As the digital age has forced publishers to reassess how it does business, the media industry has been enduring a rough transformation over the past decade. For those of us who graduated from universities in that time, it’s come with a mixture of opportunity and apprehension.
Traditional storytelling techniques have not been replaced as the platforms have changed; rather, it’s become even more essential to master the art of storytelling as it now turns up more widely in other areas such as advertising and marketing. There’s always been a strong relationship between media and marketing, and in recent years as more writers and editors have become marketers and entrepreneurs, the two industries have become that much more closely entwined.
Blogging and social media skills are par for the course for anyone in any field of communications these days.
Looking for a way in recent years to separate myself from others who were vying for the same positions and freelance work I coveted, I learned the basics to FinalCutPro and how to succinctly shape a story through video. At the time, video was emerging as a new, interactive way for advertisers to get out word about their campaigns. To achieve that, though, publishers had to conceive of content to lure in top brands.
I didn’t anticipate at the time just how big, and vital, video would become over the years that followed. For my purposes, video was another way to take conventional principles and to apply them elsewhere. I monitored the day’s news via video, looking for headlines to share, in the same fashion I would for print. Instead of churning out blog posts of 150 words apiece, I was producing short clips for people to watch, share, and enjoy. By taking on new responsibilities, via a new set of skills, I discovered just how valuable I could be inside a newsroom.
I didn’t know it then, but, at that impasse, I’d taken my career in the right direction.
At Shutterstock, where I currently manage blogger outreach and online partnerships, we’ve made a heavier push in recent years to build our collection of stock video clips.
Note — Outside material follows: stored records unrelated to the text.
-- ==== Sys2Proof/Certificates/Slice0/Obligations.lean ====
section
/-! DEFINITION. What is to be proved about the module: one statement per definition, with the rules that it follows. A statement that
rests on a choice of the model names its log entry. -/

open Sys2Proof Sys2Proof.Machine

/-! ### The module as a whole -/

/-- One step runs the command at the front of the queue on the state that holds the rest. That commands wait in a queue of the
model's own, and that one step runs one of them, is the model's choice, log 1. -/
def Obligations.StepRunsFrontCommand : Prop :=
  ∀ (c : Instr) (rest : List Instr) (s : State), s.pending = c :: rest → step s = exec c { s with pending := rest }

/-- With no command waiting: a module that is off keeps its state, and of one that has tripped only rim time moves on. So it is
with the clocks running too where nothing else can go on: no command in flight, no migration copied, no event to send, and not
in U5. Each nanosecond counts once; while rim time slews, one in 10,000 counts twice or not at all until the offset is worked
off (R255). The model's choice, log 1. -/
def Obligations.IdleMovesRimTime : Prop :=
  ∀ s : State, s.pending = [] →
    (s.pins.power = .off → step s = .next s) ∧
    (s.pins.power = .tripped → step s = .next (tickTime s)) ∧
    (s.pins.power = .on → s.flight = [] → s.plc.current = none → s.mctp.events = [] → s.ups.stage ≠ 5 → step s = .next (tickTime s)) ∧
    ∃ (k : Int) (m : TimeState), tickTime s =
      { s with tim := { s.tim with now := (s.tim.now + 1 + k).toNat % 2 ^ 64, slew := s.tim.slew - k, time := m } } ∧
      (s.tim.slew = 0 ∨ (s.tim.time ≠ .slewing ∧ s.tim.time ≠ .locked) ∨ ((s.tim.now : Int) + s.tim.slew) % 10000 ≠ 0 → k = 0) ∧
      (0 < s.tim.slew → s.tim.time = .slewing ∨ s.tim.time = .locked → ((s.tim.now : Int) + s.tim.slew) % 10000 = 0 → k = 1) ∧
      (s.tim.slew < 0 → s.tim.time = .slewing ∨ s.tim.time = .locked → ((s.tim.now : Int) + s.tim.slew) % 10000 = 0 → k = -1) ∧
      m = if s.tim.time = .slewing ∧ (s.tim.slew - k).natAbs ≤ 50 then .locked else s.tim.time

/-- No command stops the module: each answers a next state, from every state. What is refused ends with a status (R196, R203); that
every event answers a next state is a property of the model. -/
def Obligations.EveryCommandRuns : Prop :=
  ∀ (c : Instr) (s : State), ∃ t, exec c s = .next t

/-- The registers that software sets and no block changes for itself (`Ctl`: the watchdog, MEM_, PLC_, TNS_ but for the layers'
words, LNK_, TIM_'s PTP domain, PWR_ and THM_ settings, the peek selection, the dump handle) hold only what their tables let
latch, over every step, and zero in the reserved bits of MEM_CTRL, PLC_CTRL and THM_CTRL. That a register holds the latched value
from its write on is log 13. Left out are QUE_CTRL and the bases, UPS_CFG, SEC_CTRL, the RS seed, the TIM_ policy, the layers' words
and the MSI-X table, which the device writes too. -/
def Obligations.SettingsStayLegal : Prop :=
  ∀ s t : State, s.ctl.ok → step s = .next t → t.ctl.ok

/-- The reset values are legal settings (R7, the Reset columns). What State.reset is, log 2. -/
def Obligations.ResetSettingsLegal : Prop :=
  State.reset.ctl.ok

/-- No command changes the identity block but for the fields of the PCI Express link (R351, Table 15.8), which U1 sets by log 3, and
none changes the queue of the commands behind it, which is the model's own, log 1. -/
def Obligations.IdentityAndQueueKept : Prop :=
  ∀ (c : Instr) (s t : State), exec c s = .next t → t.id.fixed = s.id.fixed ∧ t.pending = s.pending

/-- The frame of every command that is no register write, no reset, no scheduled setting, no PTP interval and no ledger record:
the registers of `Ctl` are as before (Left out of `Ctl` are QUE_CTRL and the bases, UPS_CFG, SEC_CTRL, the RS seed, the TIM_
policy, the layers' words and the MSI-X table). -/
def Obligations.OnlyWritesChangeSettings : Prop :=
  ∀ (c : Instr) (s t : State), setsRegisters c = false → exec c s = .next t → t.ctl = s.ctl

/-- Every step keeps the bytes of the stores and of host memory in canonical form, the addresses rising and no byte listed that
an unlisted address reads as; and they are in it at reset. -/
def Obligations.MemoriesStayCanonical : Prop :=
  State.reset.canonical = true ∧ ∀ s t : State, s.canonical = true → step s = .next t → t.canonical = true

/-! ### Status registers, register writes and reads -/

/-- R301, the set counts of W1C bits: a hardware set sets the bit and adds one to its count up to 255; a write of 1 clears the
bit and its count and leaves the others alone; and a set that comes with such a write leaves the bit set with a count of 1. A
write of a W1C status register whose block responds clears the bits that it names, and changes nothing else, but that PLC_STATUS.SHORT is
set again while a stake is unmapped (R182, log 52). -/
def Obligations.StatusBitsCountTheirSets : Prop :=
  (∀ (st : Status) (b : Nat) (v : Nat), b < 8 →
    ((st.raise b).bits.getLsbD b = true ∧ tget 0 (st.raise b).sets b = min 255 (tget 0 st.sets b + 1)) ∧
    (∀ c, c ≠ b → c < 8 → (st.raise b).bits.getLsbD c = st.bits.getLsbD c ∧ tget 0 (st.raise b).sets c = tget 0 st.sets c) ∧
    (bit v b = true → (st.clear v).bits.getLsbD b = false ∧ tget 0 (st.clear v).sets b = 0) ∧
    (bit v b = false → (st.clear v).bits.getLsbD b = st.bits.getLsbD b ∧ tget 0 (st.clear v).sets b = tget 0 st.sets b) ∧
    (bit v b = true → ((st.clear v).raise b).bits.getLsbD b = true ∧ tget 0 ((st.clear v).raise b).sets b = 1)) ∧
  (∀ (r : StatusReg) (v : Word) (s : State), s.responds (statusOffset r) = true →
    let t := s.setStatus r ((s.status r).clear (statusSelect r v))
    exec (.statusW1cWrite r v) s = .next (if r = .plc ∧ v.getLsbD 2 = true ∧ s.anyUnmapped = true then raisePlc 2 t else t))

/-- R338, writes of BAR0: an aligned 32-bit write with all byte enables takes effect, an aligned 64-bit write acts as two, the
lower offset first, and any other write is ignored and sets BAR0_WRITE_ERR; before their block responds, registers ignore writes
(R279). -/
def Obligations.Bar0WritesByShape : Prop :=
  ∀ (off size : Nat) (enables : Bool) (v : BitVec 64) (s : State), s.powered = true → off < 2 ^ 24 →
    (size = 4 → off % 4 = 0 → enables = true →
      exec (.registerWrite off size enables v) s = .next (writeWord off (v.extractLsb' 0 32) s)) ∧
    (size = 8 → off % 8 = 0 → enables = true →
      exec (.registerWrite off size enables v) s =
        .next (writeWord (off + 4) (v.extractLsb' 32 32) (writeWord off (v.extractLsb' 0 32) s))) ∧
    (¬((size = 4 ∧ off % 4 = 0 ∧ enables = true) ∨ (size = 8 ∧ off % 8 = 0 ∧ enables = true)) →
      exec (.registerWrite off size enables v) s = .next (raiseLnk 2 s)) ∧
    (∀ o w, s.responds o = false → writeWord o w s = s)

/-- An interval, a threshold, a holdoff: registers that latch a written value into their range, each alone changed (Tables 7.15, 9.22,
15.9). That each holds the latched value from the write on is log 13. -/
def Obligations.SettingsLatchInRange : Prop :=
  ∀ (w : Word) (s : State),
    (s.responds 0x00021000 = true →
      exec (.registerWrite 0x00021000 4 true (w.setWidth 64)) s =
        .next { s with seq := { s.seq with wdog := max 100 (w.toNat % 2 ^ 24) } }) ∧
    (s.responds 0x0030000C = true →
      exec (.registerWrite 0x0030000C 4 true (w.setWidth 64)) s =
        .next { s with mem := { s.mem with scrubInterval := max 500 (w.toNat % 2 ^ 24) } }) ∧
    (s.responds 0x00300014 = true →
      exec (.registerWrite 0x00300014 4 true (w.setWidth 64)) s =
        .next { s with mem := { s.mem with failLimit := max 1 (w.toNat % 2 ^ 16) } }) ∧
    (s.responds 0x00400010 = true →
      exec (.registerWrite 0x00400010 4 true (w.setWidth 64)) s =
        .next { s with lnk := { s.lnk with holdoff := w.toNat % 65536 } })

/-- Writes with rows of their own, where their block responds: the token slots cleared, the descriptor snapshot and the
counter's value taken in the cycle of the write (R188, R317), the correctable-error table emptied (R143); and LNK_CTRL, whose
PORT_EN takes a cleared port down with PORT_DOWN and has a set port train, at once, while PTP_DOMAIN waits for the next Sync
interval (R352). -/
def Obligations.SelectWritesSnapshot : Prop :=
  ∀ (w : Word) (s : State),
    (s.responds 0x00011004 = true → exec (.queTokenClear w) s =
      .next (if w.getLsbD 0 then { s with que := { s.que with tokens := [] } } else s)) ∧
    (s.responds 0x00200100 = true → exec (.plcDescSelWrite w) s =
      .next { s with plc := { s.plc with descSel := w.toNat % 65536, descData := s.descBytes (w.toNat % 65536) true } }) ∧
    (s.responds 0x00700020 = true → exec (.cntPeekSelWrite w) s =
      .next { s with cnt := { s.cnt with peekSel := w, peek := s.counterValue w.toNat } }) ∧
    (s.responds 0x00300018 = true → exec (.ceLogClear w) s =
      .next (if w.getLsbD 31 then { s with mem := { s.mem with ceTable := [] } } else s)) ∧
    (s.responds 0x00400000 = true →
      (∃ t, exec (.lnkCtrlWrite w) s = .next t ∧ t.lnk.portEn = BitVec.ofNat 12 w.toNat ∧
        t.lnk.ptpNext = some (min 127 (w.toNat / 2 ^ 16 % 256)) ∧ t.lnk.ptpDomain = s.lnk.ptpDomain ∧
        ∀ p, p < 12 →
          (s.lnk.portEn.getLsbD p = true → bit w.toNat p = false →
            (t.port p).state = .disabled ∧ t.lnk.status.bits.getLsbD 0 = true) ∧
          (s.lnk.portEn.getLsbD p = false → bit w.toNat p = true → (t.port p).state = .training ∧ (t.port p).lanes = 0) ∧
          (s.lnk.portEn.getLsbD p = bit w.toNat p → (t.port p).state = (s.port p).state ∧ (t.port p).lanes = (s.port p).lanes)) ∧
      (BitVec.ofNat 12 w.toNat = s.lnk.portEn → exec (.lnkCtrlWrite w) s =
        .next { s with lnk := { s.lnk with ptpNext := some (min 127 (w.toNat / 2 ^ 16 % 256)) } }))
To help promote that side of our business, we’ve pursued more content marketing and partnerships that showcases the various ways video can be used to tell a story. Since I have experience firsthand working with some of the necessary programs, I have found it easier to communicate with our footage team about conceiving new features, developing content, and planning for the future.
In every line of business, we all want to know as much as we can, as fast as possible. For many of the things we hope to supervise, due to time restraints, we have to either hire people to run or defer to others. Yet, you can’t underestimate the importance of knowing the ins and outs of the programs and systems that you’re administering. After all, many of the great editors were once unproven writers. They labored over edits to make their stories better. Having been through that, they wind up being better when it’s time to move to the other side of operations.
Learning video skills worked for me and has paid off in ways I couldn’t have predicted. What skills will you take on now as a form of investment in your professional career?
Danny Groner is the manager of blogger partnerships and outreach for Shutterstock.